The products are expected to meet or exceed FDA current good manufacturing practices (cGMP’s), which allows the production of products under 510k’s, ANDA’s, NDA’s and IND’s, as well as, certified compounding products for pharmacy use.
John Zehner, COO of Positron, said: “The opening of this facility marks a significant milestone in Positron’s expansion into the consumables market that began with the acquisition of Dose Shield in 2008.
“Radioactive and non-radioactive pharmaceutical products are a key component of our company’s growth strategy, the opening of such a facility affords us significant advantages in every aspect of our business, which enables us to remain competitive in the future.

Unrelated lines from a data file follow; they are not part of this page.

-- ==== Sys2Proof/Machine/Reads.lean ====
section
/-! DEFINITION. What a read of an object returns: the live value (R81), with the objects that show other state, and
the bytes of DOMAIN objects (R109, R110). -/

namespace Sys2Proof.Machine

/-- MODE as R154 codes it. -/
def modeCode : Mode → Nat
  | .off => 0 | .ember => 1 | .kindle => 2 | .service => 3 | .doze => 4 | .sealedMode => 5

/-- The session of a requester. -/
def sessionOf (who : Who) (w : Wall) : Option Session :=
  match who with
  | .mailbox => none
  | .session slot id _ _ => (tget w.led.sessions slot).filter fun s => s.id == id

/-- DB_CURSOR of a requester (R618). -/
def cursorOf (who : Who) (w : Wall) : Nat :=
  match who with
  | .mailbox => w.led.cursor
  | _ => match sessionOf who w with | some s => s.cursor | none => 0

/-- SERVICE_INDICATOR of a requester (R459). -/
def indicatorOf (who : Who) (w : Wall) : Bool :=
  match who with
  | .mailbox => w.led.indicator
  | _ => match sessionOf who w with | some s => s.indicator | none => true

/-- The objects of session slot `k` (R123). -/
def sessionView (k sub : Nat) (w : Wall) : Nat :=
  match tget w.led.sessions k with
  | some s =>
    match sub with
    | 1 => 2
    | 2 => if s.role = .o then 2 else 1
    | 3 => s.id
    | 4 => s.high
    | 5 => s.wallSeq
    | 6 => (w.time.tclk - s.heardAt) / 800000
    | _ => s.unacked.length
  | none =>
    match w.led.handshakes.find? fun h => h.slot == some k with
    | some h =>
      match sub with
      | 1 => 1
      | 2 => if h.role = .o then 2 else 1
      | 3 => h.id
      | 5 => 1
      | _ => 0
    | none => 0

/-- Bounds of R268 by sub-port rate in Gb/s: transmit and, in mode 0, receive. -/
def wallNs (gbps : Nat) : Nat × Nat :=
  if 1600 ≤ gbps then (150, 250) else if 800 ≤ gbps then (160, 280) else if 400 ≤ gbps then (180, 320)
  else if 200 ≤ gbps then (220, 400) else (300, 560)

/-- The live PN of an SA: NEXT_PN, or LOWEST_PN; the staged value while no SA is there (R475). -/
def livePn (u k : Nat) (w : Wall) : Nat :=
  match getSa u k w with
  | none => w.get (Reg.saNextPn u k)
  | some s => if k < 4 then s.nextPn else max s.floor (s.highest + 1 - w.get (Reg.replayWindow u))

/-- The end of a transmit SA's reservation, or the receive mark (R475). -/
def liveEnd (u k : Nat) (w : Wall) : Nat :=
  match getSa u k w with
  | none => w.get (Reg.saReservedEnd u k)
  | some s => if k < 4 then s.reservedEnd else w.get (Reg.saReservedEnd u k)

/-- Bit 2k + j: slot j of image kind k is valid (R510). -/
def shelfValid (w : Wall) : Nat :=
  (List.range 6).foldl (fun a i => match tget w.gra.shelf i with | some s => if s.valid then setBit a i else a | none => a) 0

/-- The objects whose live value is other state, by row, unit and place; `none`: the object itself. -/
def viewReg (id u k sub : Nat) (who : Who) (m : Mode) (w : Wall) : Option Nat :=
  if id = 0x100201 then some (modeCode m)
  else if id = 0x130301 then some (t96 w.wallT)
  else if id = 0x130302 then some w.stamp
  else if id = 0x130303 then some (t96 w.wallT + w.stamp * 2 ^ 96)
  else if 0x112000 ≤ id ∧ id < 0x112100 then some (sessionView u sub w)
  else if id = 0x113001 then (sessionOf who w).map (·.mask)
  else if id = 0x150002 then some (cursorOf who w)
  else if id = 0x150003 then some (ofLe (dayBatch (cursorOf who w) w))
  else if id = 0x500702 then some (ofLe (tallyHistory u w))
  else if id = 0x210E01 then
    some (w.get (Reg.pcValue u (2 * k)) + w.get (Reg.pcValue u (2 * k + 1)) * 2 ^ 48)
  else if id = 0x140002 then some (liveCount w)
  else if id = 0x140003 then some (rowsIn .free w)
  else if id = 0x140005 then some w.gra.genNext
  else if id = 0x144004 then some (shelfValid w)
  else if id = 0x120001 then some (b2n (approvedMode w))
  else if id = 0x120002 then some (b2n (indicatorOf who w))
  else if id = 0x700116 then some (livePn u k w)
  else if id = 0x700117 then some (liveEnd u k w)
  else if id = 0x403101 then some (Config.txPathDelay (u * 8 + k) (spRate (u * 8 + k) w))
  else if id = 0x403201 then some (Config.rxPathDelay (u * 8 + k) (spRate (u * 8 + k) w) (tgetD w.prt.fecMode u 0))
  else if id = 0x403301 then some (laneOf u (2 * k) w)
  else if id = 0x50000C then some (wallNs (spRate u w)).1
  else if id = 0x50000D then some ((wallNs (spRate u w)).2 - 60 * tgetD w.prt.fecMode (u / 8) 0)
  else if id = 0x210807 then some (poolFreeCount u w)
  else if id = 0x402701 then some (65536 - pipeOcc u w - hostOcc u w)
  else if id = 0x402703 then some ((65536 - hostSize u w) / 16)
  else if id = 0x130105 then some (syncoutView u w)
  else if id = 0x700112 ∨ id = 0x122001 then some 0
  else none

/-- The live value of an object for a requester (R81). -/
def liveVal (row : ObjRow) (u k sub : Nat) (who : Who) (m : Mode) (w : Wall) : Nat :=
  (viewReg (rowId row) u k sub who m w).getD (w.get (row.reg u k))

/-! ### DOMAIN objects -/

/-- The valid slots of an image kind, and the current one: the valid slot with the higher generation (R504). -/
def slotOf (kind j : Nat) (w : Wall) : Option ShelfSlot := (tget w.gra.shelf (kind * 2 + j)).filter (·.valid)
def currentSlot (kind : Nat) (w : Wall) : Option Nat :=
  match slotOf kind 0 w, slotOf kind 1 w with
  | some a, some b => some (if a.gen < b.gen then 1 else 0)
  | some _, none => some 0
  | none, some _ => some 1
  | none, none => none
def slotImage (kind : Nat) (w : Wall) : List Byte :=
  match currentSlot kind w with
  | some j => match slotOf kind j w with | some s => s.image | none => []
  | none => []

/-- The bytes a DOMAIN object holds; `who` asks in `m` (only the value matters here). -/
def domBytes (id u k key : Nat) (w : Wall) : List Byte :=
  if id = 0x60002F then (almRecs 1 u w).flatMap fun r => toLe 40 (almBody r)
  else if id = 0x148303 then (almRecs 2 k w).flatMap fun r => toLe 40 (almBody r)
  else if id = 0x210008 then
    (List.range 8192).flatMap fun i => toLe 2 i ++ toLe 128 (entryBits (entryAt u (shadowBank u w) i w))
  else if id = 0x210201 then
    (List.range 1024).flatMap fun i =>
      let p := policerAt u i w
      toLe 4 p.cir ++ toLe 4 p.cbs ++ toLe 4 p.ebs ++ toLe 4 p.flags
  else if id = 0x210401 then (List.range 4096).flatMap fun i => toLe 2 (indEntry u i w)
  else if id = 0x50031C then pendingBytes u w
  else if id = 0x144001 then slotImage 0 w
  else if id = 0x144002 then slotImage 1 w
  else if id = 0x144003 then slotImage 2 w
  else if id = 0x145001 then w.gra.digest.flatMap fun b => toLe 44 b
  else (tget w.led.doms key).getD []

/-- Generation of a DOMAIN object (R109). -/
def domGenOf (key : Nat) (w : Wall) : Nat := tgetD w.led.domGen key 0

/-- Segment limits of a path (R110). -/
def segLimit : Who → Nat
  | .mailbox => 2048
  | _ => 1024

/-- A plain read: the answer's status and data, and what the read does (R426, R612). -/
def readObj (r : LReq) (m : Mode) (w : Wall) : Nat × List Byte × Wall :=
  if r.index ≥ 0xF000 then (aNoObject, [], w)
  else match findRow r.index r.sub objTable with
  | none => (aNoObject, [], w)
  | some (row, u, k) =>
    let id := rowId row
    if id = 0x113001 ∧ r.who = .mailbox then (aPath, [], w)
    else if !(canRead r.role row || (r.role == .o && (id = 0x700112 ∨ id = 0x122001))) then (aNoRead, [], w)
    else if row.type = .domain then (aDomain, [], w)
    else if bareSvc w && absentBare r.index r.sub then (aEpoch, [], w)
    else if id = 0x500404 then
      let x := takeStamp u w
      (0, toLe 16 x.1, x.2)
    else if id = 0x152003 then
      let x := takeSampleEntry w
      (0, toLe 32 x.1, x.2)
    else (0, encodeVal row.type (liveVal row u k r.sub r.who m w), w)

/-- A segment read (R109, R110): status, generation, data. -/
def segRead (r : LReq) (offset gen len : Nat) (w : Wall) : Nat × Nat × List Byte :=
  if r.index ≥ 0xF000 then (aNoObject, 0, [])
  else match findRow r.index r.sub objTable with
  | none => (aNoObject, 0, [])
  | some (row, u, k) =>
    let key := r.index * 256 + r.sub
    let g := domGenOf key w
    if !canRead r.role row then (aNoRead, 0, [])
    else if row.type ≠ .domain then (aDomain, 0, [])
    else if bareSvc w && absentBare r.index r.sub then (aEpoch, 0, [])
    else
      let d := domBytes (rowId row) u k key w
      if d.length < offset then (aRange, g, [])
      else if offset ≠ 0 ∧ gen ≠ g then (aGen, g, [])
      else (0, g, (d.drop offset).take (min len (segLimit r.who)))

end Sys2Proof.Machine
end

“The opening of the manufacturing facility was critical to our plan, as we are equipped with the staff, equipment and space necessary to manufacture a variety of radioactive and non-radioactive pharmaceutical products. While the company’s plan is to focus on small batch, radioactive PET products, the facility will also be utilised to support current and future Positron equipment, as well as, expand into new markets.”
Positron product portfolio include the Attrius, a PET imaging device, Pulse, a SPECT imaging device, Nuclear Pharm-Assist, an automated radiopharmaceutical distribution device and Tech-Assist, a radiopharmaceutical injection shield.